TASK DATA Block Start
/-- An entry joined to its slot's queue, its tile pending (R185, R187). -/
def Core.enqueue (c : Core) (slot tile : Nat) (k : QKind) : Core :=
  let e : QEntry := ⟨c.nextUid, slot, k, c.queueStart slot, c.epoch, none, none, false, c.depth⟩
  { c.setQueue slot (c.queue slot ++ [e]) with nextUid := c.nextUid + 1, tilePend := c.tilePend ||| (1#8 <<< tile) }

/-- The rows and columns that s[W] names, at most 64 each (R187). -/
def extents (w : Word) : Nat × Nat := (min 64 (laneNat w 0 8), min 64 (laneNat w 1 8))

/-- TLD, TST and TSTNT at issue: `f` of the tile, address, stride, extents and format. -/
def tileOp (s : State) (g : BitVec 4) (x y w : BitVec 6) (m : BitVec 3) (xw : Option (BitVec 32))
    (f : Nat → Word → Nat → Nat → Nat → Nat → Core → Core) : Out :=
  s.guarded g fun c =>
    let ea := c.readS x + off32 xw
    let sr := (c.readS y).toNat % 2 ^ 32
    match queueCheck s.cur c m.toNat ea (c.readS x) (BitVec.ofNat 64 sr) with
    | some (code, v) => s.fault code v 0 c
    | none => f m.toNat ea sr (extents (c.readS w)).1 (extents (c.readS w)).2 (c.pageFmt ea) c

/-- TLD (R187). -/
def execTld (g : BitVec 4) (x y w : BitVec 6) (m : BitVec 3) (xw : Option (BitVec 32)) (s : State) : Out :=
  tileOp s g x y w m xw fun t ea sr er ec fmt c => c.enqueue s.slot t (.tld t ea sr er ec fmt (c.tile t))

/-- TST (R187). -/
def execTst (g : BitVec 4) (x y w : BitVec 6) (m : BitVec 3) (xw : Option (BitVec 32)) (s : State) : Out :=
  tileOp s g x y w m xw fun t ea sr er ec fmt c =>
    c.enqueue s.slot t (.tst t ea sr er ec fmt (c.tile t) (List.replicate (c.queueStart s.slot) 0))

/-- TSTNT: an entry of the non-temporal buffer, from the row that its slot's progress register names (R19, R190, R236). -/
def execTstnt (g : BitVec 4) (x y w : BitVec 6) (m : BitVec 3) (xw : Option (BitVec 32)) (s : State) : Out :=
  tileOp s g x y w m xw fun t ea sr er ec fmt c =>
    { c with
      nt := c.nt ++ [⟨c.nextUid, s.slot, .tst t ea sr er ec fmt (c.tile t) (List.replicate (c.queueStart s.slot) 0), c.queueStart s.slot, c.epoch,
        none, none, false, c.depth⟩]
      nextUid := c.nextUid + 1, tilePend := c.tilePend ||| (1#8 <<< t) }

/-- GATHER: the checks of TLD on the base, then those of the index list, which is read at c+2 (R189). -/
def execGather (g : BitVec 4) (x y w : BitVec 6) (m : BitVec 3) (s : State) : Out :=
  s.guarded g fun c =>
    let base := c.readS x
    let wv := c.readS w
    let u := wv.toNat % 2 ^ 32
    match queueCheck s.cur c m.toNat base base (BitVec.ofNat 64 u) with
    | some (code, v) => s.fault code v 0 c
    | none =>
      match c.check s.cur (c.readS y) 256 4 true false [.face] with
      | some (code, v) => s.fault code v 0 c
      | none =>
        let uid := c.nextUid
        (c.enqueue s.slot m.toNat (.gather m.toNat base u (min 64 (laneNat wv 5 8)) (min 64 (laneNat wv 4 8)) (c.pageFmt base)
          (c.readS y) none (c.tile m.toNat))).addItem s.slot 2 false false [.gatherList uid (c.readS y)]

/-! ## Timed instructions at issue (R185, R191, R192, R194, R196, R206) -/

/-- The first schedule count at which a slot's next timed instruction may issue (R194). -/
def Ctx.copyFree (x : Ctx) (slot : Nat) : Nat := if slot = 5 then x.copyA else x.copyB

/-- The slot busy until `n` cycles from this issue. -/
def Core.copyBusy (c : Core) (slot n : Nat) : Core :=
  { c with ctx := if slot = 5 then { c.ctx with copyA := c.ctx.clk + n } else { c.ctx with copyB := c.ctx.clk + n } }

/-- The gate of a timed instruction: II_VIOLATION while the slot's timed instruction is busy (R185). -/
def timedGate (s : State) (f : Core → Core) (c : Core) : Core :=
  if c.ctx.clk < c.ctx.copyFree s.slot then s.iiViolation c else f c

/-- SCLD: appends entries to the scale queue; those that it has still to land must fit (R14, R19, R191; DESIGN CHOICE, log entry 79). -/
def execScld (g : BitVec 4) (x y : BitVec 6) (s : State) : Out :=
  s.guarded g <| timedGate s fun c =>
    let n := (c.readS y).toNat
    let start := c.startAt (s.slot - 2)
    if n = 0 then c
    else
      match c.check s.cur (c.readS x) (88 * n) 4 true false [.face] with
      | some (code, v) => s.fault code v 0 c
      | none =>
        if 128 - c.sqTotal < n - start then s.fault cSCALE (BitVec.ofNat 64 c.sqTotal) 0 c
        else (c.addMacro s.slot start n (.scld (c.readS x) n [])).copyBusy s.slot (5 + (n - 1) / 4)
TASK DATA Block End
WHAT IS REQUIRED:
In the records above, locate the lines holding the word "copyFree". Copy each of them.

RESULT OF THE TASK:
def Ctx.copyFree (x : Ctx) (slot : Nat) : Nat := if slot = 5 then x.copyA else x.copyB
  if c.ctx.clk < c.ctx.copyFree s.slot then s.iiViolation c else f c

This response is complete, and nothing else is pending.